Würdigung des Displaysprungs

Von Martina Mara   09.Juni 2018

Das haben Forscher der University of Illinois kürzlich durch eine Beobachtung von rund 3000 Fußgängern in Paris herausgefunden. Es gibt keinen Grund zur Annahme, dass der Anteil dieser sogenannten "Phone Walker" in österreichischen Städten kleiner wäre. Im Gegenteil.

Viel mehr noch als der in Frankreich und andernorts gebräuchliche Begriff des "Mobile" schreit unser denglisches "Han-dy" ja schon etymologisch danach, beständig in der Hand getragen zu werden. Das Handy gehört also ins Handi, und je öfter es sich dort aufhält, desto öfter entgleitet es demselben. Wir alle kennen es: Handys, und seien sie noch so griffig, scheinen in absurd hohem Ausmaß der Schwerkraft zu unterliegen. Kopfsteinpflastern, Gehsteigkanten oder Fliesenböden köpfeln sie geradezu entgegen. Im Leben eines Handyträgers kommt es daher früher oder später unweigerlich zu dem Moment, in dem er sich bückt, kurz noch auf die Resilienz des Panzerglases hofft, das mit dem Display nach unten liegende Handy umdreht – und realisiert: ein Sprung. Oh no! Der theoretisch möglichen Reparatur eines gesprungenen Displays stehen zwei Argumente im Weg. Erstens ist sie teuer. Und schlimmer: Sie erfordert ein Aus-der-Hand-Geben des Handys, meist für mehrere Tage, zumindest aber für einige Stunden.

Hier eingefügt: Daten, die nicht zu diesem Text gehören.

/-! ### BOOT_CMD, PROC_CMD, SAFE_CMD, ST_CMD, END -/

/-- VERIFY starts the check of the slot that does not run, in recovery of any slot (R443, R455). ACTIVATE is refused with 0x7013 unless the other slot is
VERIFIED, and in MODE LIVE with 0x7017 when the DATA components differ (R456). It begins when no emergency and no restart keeps it waiting: MODE WARM as a
warm start; MODE LIVE with PREFERRED switched in the flash header, the processors whose component differs restarting one after another, QP first, and the
new slot running at once where none differs. Else it waits, log code 0x7108 being written where an emergency keeps it (R457, R459); CANCEL ends the wait
(R457).
Completion of: VERIFY, ACTIVATE, CANCEL.
Model readings it rests on: log entry 43 (DEDUCED). -/
def Obligations.SlotsAreVerifiedAndActivated : Prop :=
  (∀ (t : Nat) (w : Sender) (s : State), HostCanUp (atTime t s) w 3 → s.boot.busy = none → s.boot.live = none →
    (s.phase = .recovery ∨ bit (s.inForce (addr 3 0x054)) 0 ≠ s.boot.running →
      ∃ u, exec (.verify t w) s = .next u ∧ u.boot.busy = some (1, BitVec.ofNat 32 (s.inForce (addr 3 0x054))) ∧
        slotSt u (bit (s.inForce (addr 3 0x054)) 0) = .verifying ∧
        slotSt u (!bit (s.inForce (addr 3 0x054)) 0) = slotSt s (!bit (s.inForce (addr 3 0x054)) 0) ∧ u.mem = s.mem) ∧
    (s.phase = .up → bit (s.inForce (addr 3 0x054)) 0 = s.boot.running →
      exec (.verify t w) s = .next ((atTime t s).pageErr 3 2 0x7010 1))) ∧
  (∀ (t : Nat) (w : Sender) (s : State) (new : Bool) (mode : Nat), HostCan (atTime t s) w 3 → s.boot.busy = none → s.boot.live = none →
    new = !s.boot.running → mode = bits (s.inForce (addr 3 0x054)) 8 8 →
    (slotSt s new ≠ .verified ∨ s.boot.failedMark = some new → exec (.activate t w) s = .next ((atTime t s).pageErr 3 2 0x7013 2)) ∧
    (slotSt s new = .verified → s.boot.failedMark ≠ some new →
      (mode = 0 → compHash s new 4 ≠ compHash s (!new) 4 → exec (.activate t w) s = .next ((atTime t s).pageErr 3 2 0x7017 2)) ∧
      (mode = 1 → activationDue (atTime t s) = true →
        ∃ u, exec (.activate t w) s = .next u ∧ Began u (recentFails (atTime t s)) 2 6) ∧
      (mode = 0 → compHash s new 4 = compHash s (!new) 4 → activationDue (atTime t s) = true → Memory.wf s.mem = true →
        ∃ u, exec (.activate t w) s = .next u ∧ u.phase = .up ∧ u.boot.preferred = new ∧ u.boot.activate = none ∧
          (∀ a, a < flashBase ∨ flashBase + 131072 ≤ a → u.rd a = s.rd a) ∧
          (match [(2, 3), (1, 2), (0, 1)].filter (fun e => compHash u new e.2 != compHash u (!new) e.2) with
            | [] => u.boot.running = new ∧ u.boot.live = none ∧ u.procs = s.procs
            | e :: r => u.boot.running = s.boot.running ∧ u.boot.live = some (r.map (·.1)) ∧ (u.proc e.1).st = .restarting ∧ (u.proc e.1).cause = 6 ∧
                ∀ j, j ≠ e.1 → u.proc j = s.proc j)) ∧
      (mode = 1 ∨ compHash s new 4 = compHash s (!new) 4 → activationDue (atTime t s) = false →
        exec (.activate t w) s = .next (if emergencyOver (atTime t s) then { atTime t s with boot := { s.boot with activate := some mode } }
          else { atTime t s with boot := { s.boot with activate := some mode } }.logEntry 0x7108 0xFF 0xC0 0))) ∧
    exec (.cancel t w) s = .next { atTime t s with boot := { s.boot with activate := none } })

/-- START begins a warm or a cold start by its argument; in recovery it begins a warm start of a good slot and clears the boot counter
(R444). SLEEP with no partition RUNNING or STOPPING and the WAK light dark takes the device to SLEEP, its timer loaded, and is refused with
0x7012 while WAK is lit (R445). SEC_BURN raises MIN_SEC_VERSION to the running image's, no further than 64, once the start is known good
(R432, R444). RESTART with every processor in RUN, no LIVE activation and no slot's check in progress halts the processor it names, with a dump where
DUMP = 1 (R449, R462), and is refused with 0x7014 otherwise.
Completion of: START, SLEEP, SEC_BURN, RESTART.
That RESTART is refused also while the very processor that it names restarts (R459 speaks of another one) is the model's reading (DEDUCED, log entry 41);
that a SEC_VERSION above 64 burns nothing is log entry 42 (DEDUCED); the rest rests on log entry 43 (DEDUCED). -/
def Obligations.StartsSleepAndRestartsOnCommand : Prop :=
  (∀ (t : Nat) (w : Sender) (s : State), HostCan (atTime t s) w 3 → s.boot.busy = none →
    (∃ u, exec (.start t w) s = .next u ∧
      Began u (recentFails (atTime t s)) (if bit (s.inForce (addr 3 0x054)) 4 then 1 else 2) 1) ∧
    (s.boot.live = none →
      ((∀ p, p < 8 → s.active p = false) → s.boot.activate = none →
        (s.aon.wake.lit = false → ∃ u, exec (.sleep t w) s = .next u ∧ u.phase = .sleep ∧
          u.aon.sleepTimer = bits (s.inForce (addr 2 0x054)) 15 0 ∧ u.aon.sleepFrom = u.clk.clock ∧ u.fuses = s.fuses ∧
          ∀ a, flashBase ≤ a → u.rd a = s.rd a) ∧
        (s.aon.wake.lit = true → exec (.sleep t w) s = .next ((atTime t s).pageErr 3 2 0x7012 5))) ∧
      (s.boot.good = true → exec (.secBurn t w) s = .next { atTime t s with fuses := { s.fuses with
        minSec := if le (manifest s s.boot.running) 8 4 ≤ 64 then max s.fuses.minSec (le (manifest s s.boot.running) 8 4) else s.fuses.minSec } }))) ∧
  (∀ (t : Nat) (w : Sender) (s : State), s.phase = .recovery → hbDue (atTime t s) = false → s.link.resetting = none →
    currentSession s w.session = true → s.boot.busy = none →
    ∃ u, exec (.start t w) s = .next u ∧
      (∀ code, imageCheck (atTime t s) (bit (s.inForce (addr 3 0x054)) 0) = some code → u = (atTime t s).pageErr 3 2 code 4) ∧
      (imageCheck (atTime t s) (bit (s.inForce (addr 3 0x054)) 0) = none →
        u.phase = .starting ∧ u.boot.start = ⟨2, 1, u.clk.clock⟩ ∧ u.aon.failures = [])) ∧
  (∀ (t : Nat) (w : Sender) (i : Fin 3) (dump : Bool) (s : State), HostCan (atTime t s) w (pgProc i.val) →
    (allRun s = true → s.boot.live = none → s.boot.busy = none →
      ∃ u, exec (.restart t w i dump) s = .next u ∧ (u.proc i.val).st = .restarting ∧ (u.proc i.val).cause = 2 ∧
        (u.proc i.val).since = u.clk.clock ∧ (u.proc i.val).dumpNew = (dump || (s.proc i.val).dumpNew) ∧
        (dump = true → (u.proc i.val).dump.isSome = true) ∧ ∀ j, j ≠ i.val → u.proc j = s.proc j) ∧
    (allRun s = false ∨ s.boot.live ≠ none ∨ s.boot.busy ≠ none → exec (.restart t w i dump) s = .next ((atTime t s).pageErr (pgProc i.val) 2 0x7014 (1 + 16 * b2n dump))))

Viele entscheiden sich daher für das geringere Übel: Sie lernen, mit den Frakturen ihres liebsten Armanhängsels zu leben, laben sich an milden Blicken Gleichgesinnter und praktizieren eine neue Lockerheit.

Ist der erste Sprung einmal akzeptiert, schleudert es sich das Handy künftig viel unverkrampfter auf die Schotterstraße. Überhaupt ist der Displaysprung ja auch ein schönes Zeichen. Sein Ertragen beweist Mut zur Imperfektion in einer nach Perfektion strebenden Welt. Und er führt die Werbebotschaft der True-Tone-Retina-Gschistigschasti-Displays mit großer Radikalität ad absurdum. Manchmal träume ich von einem überdimensionierten Kunstwerk, in dem tausende individuelle Displaysprünge als feine Bleistiftzeichnungen nebeneinander stehen. Wie Handlinien unserer Epoche. Im Jahr 2055 würden sich ein paar Jungspunde die Arbeit im MoMA ansehen. Man würde ihnen erklären, dass es früher weder biegsame Folienhandys noch Google-Kontaktlinsen gab und dass die Leute daher starre Dinger mit spröden Glasdisplays in der Hand herumgetragen haben, die ihnen ständig hinunterfielen. Und die Jungspunde würden sich denken: Ein bisschen schräg waren unsere Großeltern schon.